Вместо ожидаемого хорового "согласны" в воздухе повисли несколько слабозвучных "да". Стереотип, впечатавшийся в сознание советских детей ("Ницше - идеологический предтеча фашизма"), сработал почти безукоризненно, и Анна Николаевна почувствовала это.

- Ладно, - сказала она. - Вернемся к первой части постулата Басина, о том, что стихи и сказки далеки от реальности. Кто-нибудь хочет поддержать это мнение? Поднимите руки. О, большинство... А кто хочет развить? Никто? Вам кажется, что тут и развивать нечего, настолько все ясно? Хорошо, тогда скажу я - например, об английском писателе Джордже Оруэлле. Да, да, понимаю, если что-то и слышали о нем, то ничего лестного... Он не только не из школьной программы, он пока вообще не переведен на русский язык, и его сказку "Ферма животных" я прочла по-английски. Сказка о том, как на одной ферме животные подняли бунт и прогнали хозяев - людей, чтобы жить без их власти свободно и счастливо... А потом одни животные стали угнетать, убивать, уничтожать других во имя уже своей, более страшной, тоталитарной власти. И вот эта в общем-то нехитрая сказочка препятствовала приходу тоталитаризма в Европу и по-своему повлияла на судьбы мира...

Анна Николаевна обвела взглядом притихший класс и продолжала:

- Что касается стихов, они как правило не столь однозначны и остронаправлены.
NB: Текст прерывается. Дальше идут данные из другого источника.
-- ==== Sys2Proof/Safety.lean ====
section
/-!
DEFINITION. The vocabulary of the claims: what it means that a request is in hand and how its decision leaves the port, which
channel command a command of the table is, what an abort and a cutover leave, and the laws that every reachable state keeps.
-/

namespace Sys2Proof.Machine

/-! ## Requests -/

/-- The command that decides a request (R184). -/
def commandOf : Request → Instr
  | .tableRead i => .tableRead i
  | .tableFind r b w => .tableFind r b w
  | .release i => .release i
  | .slotRead r b k => .slotRead r b k
  | .slotTestBegin r b k => .slotTestBegin r b k
  | .slotTestEnd r b k v => .slotTestEnd r b k v
  | .slotGrade r b k g => .slotGrade r b k g
  | .contextRead c => .contextRead c
  | .repair r b w => .repair r b w
  | .move i => .move i
  | .cancel c => .cancel c
  | .watchRead p => .watchRead p
  | .watchClear r b w k => .watchClear r b w k
  | .profileRead p => .profileRead p
  | .profileEditSelect p => .profileEditSelect p
  | .profileWrite f v => .profileWrite f v
  | .profileRunSelect p => .profileRunSelect p
  | .configure r w => .configure r w
  | .stage i => .stage i
  | .burn => .burn
  | .revoke k => .revoke k
  | .burnGeometry => .burnGeometry
  | .lockStore => .lockStore
  | .storeRead k => .storeRead k
  | .storeStatus => .storeStatus
  | .conditionRead => .conditionRead
  | .conditionClear x => .conditionClear x
  | .alertMask x => .alertMask x
  | .warmReset => .warmReset

/-- Request `q` is in hand as `h` and waits for its owner's decision (R180, R184). -/
def State.hasInHand (s : State) (h : InHand) (q : Request) : Prop :=
  s.powerHeld = false ∧ s.port.inHand = some h ∧ h.request = q ∧ s.port.warmParts = []

/-- The port after the decision of the request in hand: IDLE, with the response in RESPONSE unless it was superseded (R182). -/
def State.decided (s : State) (h : InHand) (st : Status) (p : Payload) : State :=
  { s with port := { s.port with
      inHand := none
      response := if h.superseded then s.port.response else .composed h.tag st p } }

/-! ## Commands of the channel -/

/-- The channel command that a command of the table puts on the bus, if it is one (R46). -/
def busCommand : Instr → Option ChannelCommand
  | .activate r b row => some (.activate r b row)
  | .read r b c => some (.read r b c)
  | .write r b c => some (.write r b c)
  | .readAp r b c => some (.readAp r b c)
  | .writeAp r b c => some (.writeAp r b c)
  | .precharge r b => some (.precharge r b)
  | .prechargeAll r => some (.prechargeAll r)
  | .refresh r => some (.refresh r)
  | .otherCommand k => some (.other k)
  | _ => none

/-- The state with a command driven on the downstream port and nothing else changed. -/
def State.drives (s : State) (x : ChannelCommand) : State := { s with ctr := { s.ctr with downstream := some x } }

/-- The part translates commands to a rank under a geometry (R47, R64 to R66). -/
def State.translates (s : State) (r : Rank) (g : Geometry) : Prop :=
  s.mode = .active g ∧ s.powerHeld = false ∧ s.ctr.resetLine = false ∧ r.val < g.ranks.toNat

/-! ## Power-on values -/

/-- Every block at its power-on value (R3, R31, R48, R52, R69, R74, R99, R122, R133, R139, R140, R148, R149, R155, R158, R162,
R171, R175, R180, R186, R187). -/
structure State.AtPowerOn (t : State) : Prop where
  mode : t.mode = .loading
  ready : t.ready = false
  entries : ∀ i, t.entry i = .free
  generation : t.rmt.generation = 0
  slots : ∀ r b k, t.slot r b k = ⟨if k = 0 then .sink else .free, .untested⟩
  records : ∀ r b, t.record r b = none
  aliasCount : t.ctr.aliasCount = 0
  contexts : ∀ c, t.ctx c = ⟨.idle none, none, [], none⟩
  reports : t.mge.reports = []
  link : t.sbl.state = .down ∧ t.sbl.badRun = 0 ∧ t.sbl.retryTimer = none ∧ t.sbl.outbound = [] ∧ t.sbl.waiting = []
  watch : t.wls.items = [] ∧ t.wls.counter = 0 ∧ t.wls.decayTimer = none
  profile0 : t.pol.profiles[0] = ⟨16, 512, 128, 1000, 8, true, false, 3, 20, 500, 10⟩
  profile1 : t.pol.profiles[1] = ⟨16, 512, 128, 1000, 8, false, false, 3, 20, 500, 10⟩
  selectors : t.pol.run = 0 ∧ t.pol.edit = 1 ∧ t.pol.pendingRun = none
  queues : t.pol.nominations = [] ∧ t.pol.passOrder = []
  loadResults : ∀ k : RecIx, t.rst.loadResults[k] = none
  store : t.rst.stage = .empty ∧ t.rst.operation = none ∧ t.rst.lastOperation = none ∧ t.rst.lock = false
  port : t.port.inHand = none ∧ t.port.response = .none
  conditions : t.port.conditions = 0 ∧ t.port.alertMask = BitVec.allOnes 16 ∧ t.port.alert = false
Есть и такие, но это в основном плохие стихи. Предназначение поэзии в другом. Стихи будят чувство и ведут от чувства к мысли, помогают эмоционально осознавать значение жизни, смерти, любви... И раз уж мы сегодня окончательно отклонились от программы, я прочту вам одно стихотворение, которое очень люблю.

Она помолчала, а потом её чистый и ясный голос взмыл над классом.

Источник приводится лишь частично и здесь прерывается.